[Collected data]
»»
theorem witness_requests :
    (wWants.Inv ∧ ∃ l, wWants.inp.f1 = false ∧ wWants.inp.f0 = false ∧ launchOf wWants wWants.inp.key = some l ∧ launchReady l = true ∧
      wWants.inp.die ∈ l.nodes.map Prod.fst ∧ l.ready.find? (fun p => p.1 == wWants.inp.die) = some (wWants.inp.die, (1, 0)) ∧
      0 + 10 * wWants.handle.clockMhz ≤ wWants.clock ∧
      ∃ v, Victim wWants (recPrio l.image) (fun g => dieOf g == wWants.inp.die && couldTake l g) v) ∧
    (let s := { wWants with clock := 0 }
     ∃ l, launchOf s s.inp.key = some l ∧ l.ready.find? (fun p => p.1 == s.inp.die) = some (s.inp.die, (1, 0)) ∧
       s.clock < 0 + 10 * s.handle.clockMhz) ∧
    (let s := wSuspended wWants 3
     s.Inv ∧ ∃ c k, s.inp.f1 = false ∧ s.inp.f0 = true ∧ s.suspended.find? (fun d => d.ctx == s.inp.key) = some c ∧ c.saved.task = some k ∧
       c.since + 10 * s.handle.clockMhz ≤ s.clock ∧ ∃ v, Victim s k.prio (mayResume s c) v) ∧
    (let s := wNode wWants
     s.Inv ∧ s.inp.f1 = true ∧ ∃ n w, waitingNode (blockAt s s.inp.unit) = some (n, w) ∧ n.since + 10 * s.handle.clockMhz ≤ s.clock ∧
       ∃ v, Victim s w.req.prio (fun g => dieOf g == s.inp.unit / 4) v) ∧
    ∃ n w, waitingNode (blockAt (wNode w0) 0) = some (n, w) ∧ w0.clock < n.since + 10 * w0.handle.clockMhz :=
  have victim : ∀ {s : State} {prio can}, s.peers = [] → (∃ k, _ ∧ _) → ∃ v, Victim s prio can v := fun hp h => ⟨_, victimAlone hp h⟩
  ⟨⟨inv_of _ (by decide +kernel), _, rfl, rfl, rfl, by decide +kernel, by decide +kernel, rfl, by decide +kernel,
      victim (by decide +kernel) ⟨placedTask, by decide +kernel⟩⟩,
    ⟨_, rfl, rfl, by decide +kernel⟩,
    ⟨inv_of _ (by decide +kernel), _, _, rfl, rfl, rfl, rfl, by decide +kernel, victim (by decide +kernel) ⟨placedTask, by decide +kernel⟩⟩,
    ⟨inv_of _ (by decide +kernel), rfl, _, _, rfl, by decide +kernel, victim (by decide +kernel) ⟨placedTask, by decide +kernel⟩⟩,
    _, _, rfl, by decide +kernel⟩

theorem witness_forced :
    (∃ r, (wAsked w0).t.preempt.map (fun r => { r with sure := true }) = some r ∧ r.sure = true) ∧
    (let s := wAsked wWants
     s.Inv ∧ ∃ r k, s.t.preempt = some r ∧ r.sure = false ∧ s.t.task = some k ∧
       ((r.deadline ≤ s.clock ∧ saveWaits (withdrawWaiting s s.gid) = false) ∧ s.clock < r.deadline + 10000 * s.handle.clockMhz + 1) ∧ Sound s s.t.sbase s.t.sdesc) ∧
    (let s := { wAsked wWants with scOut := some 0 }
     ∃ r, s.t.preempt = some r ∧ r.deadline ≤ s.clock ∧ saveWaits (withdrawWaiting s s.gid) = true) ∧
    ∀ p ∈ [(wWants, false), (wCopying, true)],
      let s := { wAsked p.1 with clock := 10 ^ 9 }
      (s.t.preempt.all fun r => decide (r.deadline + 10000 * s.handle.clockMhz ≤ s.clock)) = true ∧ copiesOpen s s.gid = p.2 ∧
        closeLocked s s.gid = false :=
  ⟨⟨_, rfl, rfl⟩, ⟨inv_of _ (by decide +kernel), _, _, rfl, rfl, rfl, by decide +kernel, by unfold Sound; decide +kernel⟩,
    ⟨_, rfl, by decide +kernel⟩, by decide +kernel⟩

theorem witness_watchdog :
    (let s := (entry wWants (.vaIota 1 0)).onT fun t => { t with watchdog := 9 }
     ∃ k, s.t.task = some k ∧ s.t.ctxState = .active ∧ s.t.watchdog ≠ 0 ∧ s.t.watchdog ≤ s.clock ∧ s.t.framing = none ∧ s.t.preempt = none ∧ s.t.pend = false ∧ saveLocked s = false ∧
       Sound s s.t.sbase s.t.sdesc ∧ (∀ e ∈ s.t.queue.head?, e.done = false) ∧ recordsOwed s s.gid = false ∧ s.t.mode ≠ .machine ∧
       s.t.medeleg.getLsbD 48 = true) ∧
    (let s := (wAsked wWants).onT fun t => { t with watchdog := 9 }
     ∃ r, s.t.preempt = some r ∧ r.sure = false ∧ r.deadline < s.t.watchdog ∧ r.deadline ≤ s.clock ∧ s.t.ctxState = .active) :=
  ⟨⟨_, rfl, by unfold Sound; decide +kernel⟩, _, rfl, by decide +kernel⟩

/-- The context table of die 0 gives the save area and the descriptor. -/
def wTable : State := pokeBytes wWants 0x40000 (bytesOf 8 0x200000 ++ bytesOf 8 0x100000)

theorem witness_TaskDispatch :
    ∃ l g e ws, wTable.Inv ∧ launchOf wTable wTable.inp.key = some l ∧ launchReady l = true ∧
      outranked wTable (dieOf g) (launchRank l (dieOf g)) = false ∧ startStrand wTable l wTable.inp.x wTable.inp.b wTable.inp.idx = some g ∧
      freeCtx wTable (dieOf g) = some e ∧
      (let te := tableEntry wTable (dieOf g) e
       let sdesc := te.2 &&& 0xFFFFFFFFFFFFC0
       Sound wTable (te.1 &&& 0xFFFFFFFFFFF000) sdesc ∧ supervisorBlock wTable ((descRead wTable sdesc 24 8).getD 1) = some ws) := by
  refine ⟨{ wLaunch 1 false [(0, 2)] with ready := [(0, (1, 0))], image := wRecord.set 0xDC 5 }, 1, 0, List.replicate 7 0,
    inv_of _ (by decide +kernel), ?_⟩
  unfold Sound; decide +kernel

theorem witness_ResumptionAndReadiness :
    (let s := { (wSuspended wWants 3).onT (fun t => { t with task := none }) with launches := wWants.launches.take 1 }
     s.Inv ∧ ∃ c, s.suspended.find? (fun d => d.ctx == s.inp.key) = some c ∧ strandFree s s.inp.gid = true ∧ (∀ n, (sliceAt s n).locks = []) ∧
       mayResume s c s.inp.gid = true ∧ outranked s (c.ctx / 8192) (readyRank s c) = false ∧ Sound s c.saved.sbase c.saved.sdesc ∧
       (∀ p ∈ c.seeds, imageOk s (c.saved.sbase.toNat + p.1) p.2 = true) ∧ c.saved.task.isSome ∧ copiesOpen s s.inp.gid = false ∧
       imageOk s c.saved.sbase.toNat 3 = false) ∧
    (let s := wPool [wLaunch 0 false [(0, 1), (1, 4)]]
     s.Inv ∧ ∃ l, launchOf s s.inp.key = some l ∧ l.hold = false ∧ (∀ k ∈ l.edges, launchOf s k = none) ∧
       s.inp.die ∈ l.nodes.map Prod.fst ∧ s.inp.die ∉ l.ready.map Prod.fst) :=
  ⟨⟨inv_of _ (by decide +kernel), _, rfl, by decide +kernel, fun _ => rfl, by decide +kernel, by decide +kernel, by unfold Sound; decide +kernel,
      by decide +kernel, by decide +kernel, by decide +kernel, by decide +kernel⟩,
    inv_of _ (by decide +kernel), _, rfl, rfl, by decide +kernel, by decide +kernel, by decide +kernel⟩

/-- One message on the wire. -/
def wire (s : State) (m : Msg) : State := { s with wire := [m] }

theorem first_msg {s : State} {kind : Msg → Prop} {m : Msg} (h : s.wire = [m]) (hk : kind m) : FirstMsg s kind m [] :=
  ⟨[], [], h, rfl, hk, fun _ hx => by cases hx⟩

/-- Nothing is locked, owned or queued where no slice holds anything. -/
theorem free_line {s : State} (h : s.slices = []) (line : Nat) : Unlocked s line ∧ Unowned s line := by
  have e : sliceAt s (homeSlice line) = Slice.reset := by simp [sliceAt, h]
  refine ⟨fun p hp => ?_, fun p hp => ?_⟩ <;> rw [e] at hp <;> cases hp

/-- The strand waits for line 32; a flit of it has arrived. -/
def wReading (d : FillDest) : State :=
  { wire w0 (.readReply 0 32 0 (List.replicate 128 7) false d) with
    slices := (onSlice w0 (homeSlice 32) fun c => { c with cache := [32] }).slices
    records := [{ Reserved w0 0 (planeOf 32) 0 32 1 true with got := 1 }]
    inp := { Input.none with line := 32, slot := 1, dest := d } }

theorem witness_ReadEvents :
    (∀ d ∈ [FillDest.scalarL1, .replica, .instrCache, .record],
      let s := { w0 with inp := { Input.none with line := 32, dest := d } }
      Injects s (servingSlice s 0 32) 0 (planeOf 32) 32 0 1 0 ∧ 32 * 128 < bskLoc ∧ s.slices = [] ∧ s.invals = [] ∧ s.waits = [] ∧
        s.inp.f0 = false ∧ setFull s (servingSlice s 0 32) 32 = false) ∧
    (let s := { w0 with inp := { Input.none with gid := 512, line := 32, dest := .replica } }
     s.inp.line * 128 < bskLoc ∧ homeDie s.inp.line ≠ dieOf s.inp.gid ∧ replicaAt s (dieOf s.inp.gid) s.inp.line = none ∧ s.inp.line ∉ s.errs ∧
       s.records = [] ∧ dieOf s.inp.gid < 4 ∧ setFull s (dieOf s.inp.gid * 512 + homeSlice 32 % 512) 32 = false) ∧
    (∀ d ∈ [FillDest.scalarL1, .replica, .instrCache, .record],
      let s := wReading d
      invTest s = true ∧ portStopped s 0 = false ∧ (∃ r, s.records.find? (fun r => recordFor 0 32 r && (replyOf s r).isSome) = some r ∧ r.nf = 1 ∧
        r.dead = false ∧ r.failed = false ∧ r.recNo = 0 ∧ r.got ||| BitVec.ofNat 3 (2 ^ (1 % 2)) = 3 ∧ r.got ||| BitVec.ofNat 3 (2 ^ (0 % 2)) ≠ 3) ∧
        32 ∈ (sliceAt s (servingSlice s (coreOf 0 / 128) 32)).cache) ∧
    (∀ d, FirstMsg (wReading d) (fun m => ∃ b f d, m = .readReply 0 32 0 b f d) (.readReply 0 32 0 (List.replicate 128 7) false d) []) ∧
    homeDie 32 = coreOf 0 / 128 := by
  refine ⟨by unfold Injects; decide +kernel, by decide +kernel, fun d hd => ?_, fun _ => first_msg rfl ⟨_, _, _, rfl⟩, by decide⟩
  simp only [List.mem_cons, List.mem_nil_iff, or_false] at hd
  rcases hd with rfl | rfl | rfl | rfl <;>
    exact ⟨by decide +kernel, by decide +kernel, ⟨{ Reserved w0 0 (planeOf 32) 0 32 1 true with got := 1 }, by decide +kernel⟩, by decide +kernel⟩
««
About this exercise – Return exactly the lines from the line holding "simp only [List.mem_cons, List.mem_nil_iff, or_false]" to the last line of the data, with both of those lines included and nothing added.

Answer space –
  simp only [List.mem_cons, List.mem_nil_iff, or_false] at hd
  rcases hd with rfl | rfl | rfl | rfl <;>
    exact ⟨by decide +kernel, by decide +kernel, ⟨{ Reserved w0 0 (planeOf 32) 0 32 1 true with got := 1 }, by decide +kernel⟩, by decide +kernel⟩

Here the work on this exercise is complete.